Below are the entries to work from; restate word for word the portion that opens with the line containing "form than strobe" and closes with the line containing "d, serve (.read", keeping both.

(Stored items)
----------

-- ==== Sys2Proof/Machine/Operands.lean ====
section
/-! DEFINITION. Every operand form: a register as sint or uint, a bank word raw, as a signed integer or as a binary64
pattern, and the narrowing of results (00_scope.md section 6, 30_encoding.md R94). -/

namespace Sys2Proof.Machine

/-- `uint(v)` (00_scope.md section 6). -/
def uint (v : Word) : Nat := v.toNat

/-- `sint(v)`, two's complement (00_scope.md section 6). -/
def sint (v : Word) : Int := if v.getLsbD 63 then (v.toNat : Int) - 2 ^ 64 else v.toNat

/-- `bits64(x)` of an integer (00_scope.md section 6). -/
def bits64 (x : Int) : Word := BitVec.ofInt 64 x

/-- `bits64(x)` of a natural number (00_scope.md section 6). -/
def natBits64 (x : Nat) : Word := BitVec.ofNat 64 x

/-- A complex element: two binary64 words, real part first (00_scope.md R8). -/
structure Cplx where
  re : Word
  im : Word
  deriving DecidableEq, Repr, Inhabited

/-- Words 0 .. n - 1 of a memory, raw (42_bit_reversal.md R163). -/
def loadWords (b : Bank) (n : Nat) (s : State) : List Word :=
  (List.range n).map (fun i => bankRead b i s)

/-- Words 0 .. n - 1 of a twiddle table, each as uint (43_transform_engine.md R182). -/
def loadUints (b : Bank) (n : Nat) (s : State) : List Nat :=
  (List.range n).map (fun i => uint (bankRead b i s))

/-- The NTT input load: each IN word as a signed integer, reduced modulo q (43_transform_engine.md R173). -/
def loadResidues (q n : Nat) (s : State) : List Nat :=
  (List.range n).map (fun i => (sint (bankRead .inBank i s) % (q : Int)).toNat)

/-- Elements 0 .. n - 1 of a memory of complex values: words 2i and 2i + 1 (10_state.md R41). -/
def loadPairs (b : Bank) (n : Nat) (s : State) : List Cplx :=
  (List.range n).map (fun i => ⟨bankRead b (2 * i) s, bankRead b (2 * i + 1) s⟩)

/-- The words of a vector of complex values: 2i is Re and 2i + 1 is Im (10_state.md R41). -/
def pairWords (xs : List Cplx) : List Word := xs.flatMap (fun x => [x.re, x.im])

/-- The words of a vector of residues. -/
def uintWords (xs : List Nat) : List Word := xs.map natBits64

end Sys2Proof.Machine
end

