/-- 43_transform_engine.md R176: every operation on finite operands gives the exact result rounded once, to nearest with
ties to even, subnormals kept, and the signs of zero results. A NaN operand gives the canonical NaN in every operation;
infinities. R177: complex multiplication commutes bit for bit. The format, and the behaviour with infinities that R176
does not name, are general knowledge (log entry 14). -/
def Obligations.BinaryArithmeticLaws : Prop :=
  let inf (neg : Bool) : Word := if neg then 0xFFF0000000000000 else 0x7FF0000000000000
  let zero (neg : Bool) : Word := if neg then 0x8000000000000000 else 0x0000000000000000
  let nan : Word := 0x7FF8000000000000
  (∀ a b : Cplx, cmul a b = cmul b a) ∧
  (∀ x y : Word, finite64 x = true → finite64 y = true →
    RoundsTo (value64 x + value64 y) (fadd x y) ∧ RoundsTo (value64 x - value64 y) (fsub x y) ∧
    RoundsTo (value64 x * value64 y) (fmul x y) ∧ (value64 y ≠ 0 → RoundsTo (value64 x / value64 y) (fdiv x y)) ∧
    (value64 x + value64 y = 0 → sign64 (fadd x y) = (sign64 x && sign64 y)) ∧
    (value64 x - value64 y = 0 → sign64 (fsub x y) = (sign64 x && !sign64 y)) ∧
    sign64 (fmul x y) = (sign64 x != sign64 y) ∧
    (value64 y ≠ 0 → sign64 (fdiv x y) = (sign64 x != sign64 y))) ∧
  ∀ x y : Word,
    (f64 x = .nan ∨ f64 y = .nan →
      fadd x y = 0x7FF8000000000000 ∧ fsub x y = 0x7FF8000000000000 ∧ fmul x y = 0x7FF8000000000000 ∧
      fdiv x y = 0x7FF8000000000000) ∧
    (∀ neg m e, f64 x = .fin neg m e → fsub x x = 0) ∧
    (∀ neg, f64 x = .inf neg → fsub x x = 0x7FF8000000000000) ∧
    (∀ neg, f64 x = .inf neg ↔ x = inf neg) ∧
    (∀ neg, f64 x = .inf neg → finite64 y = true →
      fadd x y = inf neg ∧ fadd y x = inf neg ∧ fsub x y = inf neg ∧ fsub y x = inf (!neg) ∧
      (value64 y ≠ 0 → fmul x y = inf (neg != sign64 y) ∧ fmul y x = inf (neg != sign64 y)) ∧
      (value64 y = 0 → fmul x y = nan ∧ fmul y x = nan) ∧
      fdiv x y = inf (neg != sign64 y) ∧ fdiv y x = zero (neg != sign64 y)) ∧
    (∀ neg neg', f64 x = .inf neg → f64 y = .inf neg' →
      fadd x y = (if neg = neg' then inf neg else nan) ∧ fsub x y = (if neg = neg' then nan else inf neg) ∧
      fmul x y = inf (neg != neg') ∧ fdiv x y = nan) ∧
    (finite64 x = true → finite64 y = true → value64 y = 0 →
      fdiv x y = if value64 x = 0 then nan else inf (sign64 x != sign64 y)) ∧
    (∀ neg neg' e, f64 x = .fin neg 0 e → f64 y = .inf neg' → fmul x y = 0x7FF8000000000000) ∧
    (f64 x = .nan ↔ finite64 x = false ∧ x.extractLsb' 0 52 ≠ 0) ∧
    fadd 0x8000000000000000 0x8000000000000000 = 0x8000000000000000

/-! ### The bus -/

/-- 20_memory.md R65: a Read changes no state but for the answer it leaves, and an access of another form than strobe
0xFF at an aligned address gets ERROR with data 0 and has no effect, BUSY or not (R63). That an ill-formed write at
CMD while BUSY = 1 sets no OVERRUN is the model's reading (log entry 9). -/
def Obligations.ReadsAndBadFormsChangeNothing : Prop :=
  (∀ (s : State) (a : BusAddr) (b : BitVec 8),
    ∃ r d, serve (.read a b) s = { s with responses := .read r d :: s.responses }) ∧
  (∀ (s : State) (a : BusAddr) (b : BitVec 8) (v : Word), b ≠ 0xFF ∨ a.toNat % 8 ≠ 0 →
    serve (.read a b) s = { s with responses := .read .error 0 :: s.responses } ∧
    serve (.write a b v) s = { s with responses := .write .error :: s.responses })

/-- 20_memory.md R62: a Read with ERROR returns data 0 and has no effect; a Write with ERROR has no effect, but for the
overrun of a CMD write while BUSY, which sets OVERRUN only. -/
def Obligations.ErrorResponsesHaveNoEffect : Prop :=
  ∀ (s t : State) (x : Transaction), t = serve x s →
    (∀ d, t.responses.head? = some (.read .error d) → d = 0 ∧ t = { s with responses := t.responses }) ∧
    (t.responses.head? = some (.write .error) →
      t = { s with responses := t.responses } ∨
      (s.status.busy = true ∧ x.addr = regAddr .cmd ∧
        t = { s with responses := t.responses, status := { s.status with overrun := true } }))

----------

## Task answer
/-- 20_memory.md R65: a Read changes no state but for the answer it leaves, and an access of another form than strobe
0xFF at an aligned address gets ERROR with data 0 and has no effect, BUSY or not (R63). That an ill-formed write at
CMD while BUSY = 1 sets no OVERRUN is the model's reading (log entry 9). -/
def Obligations.ReadsAndBadFormsChangeNothing : Prop :=
  (∀ (s : State) (a : BusAddr) (b : BitVec 8),
    ∃ r d, serve (.read a b) s = { s with responses := .read r d :: s.responses }) ∧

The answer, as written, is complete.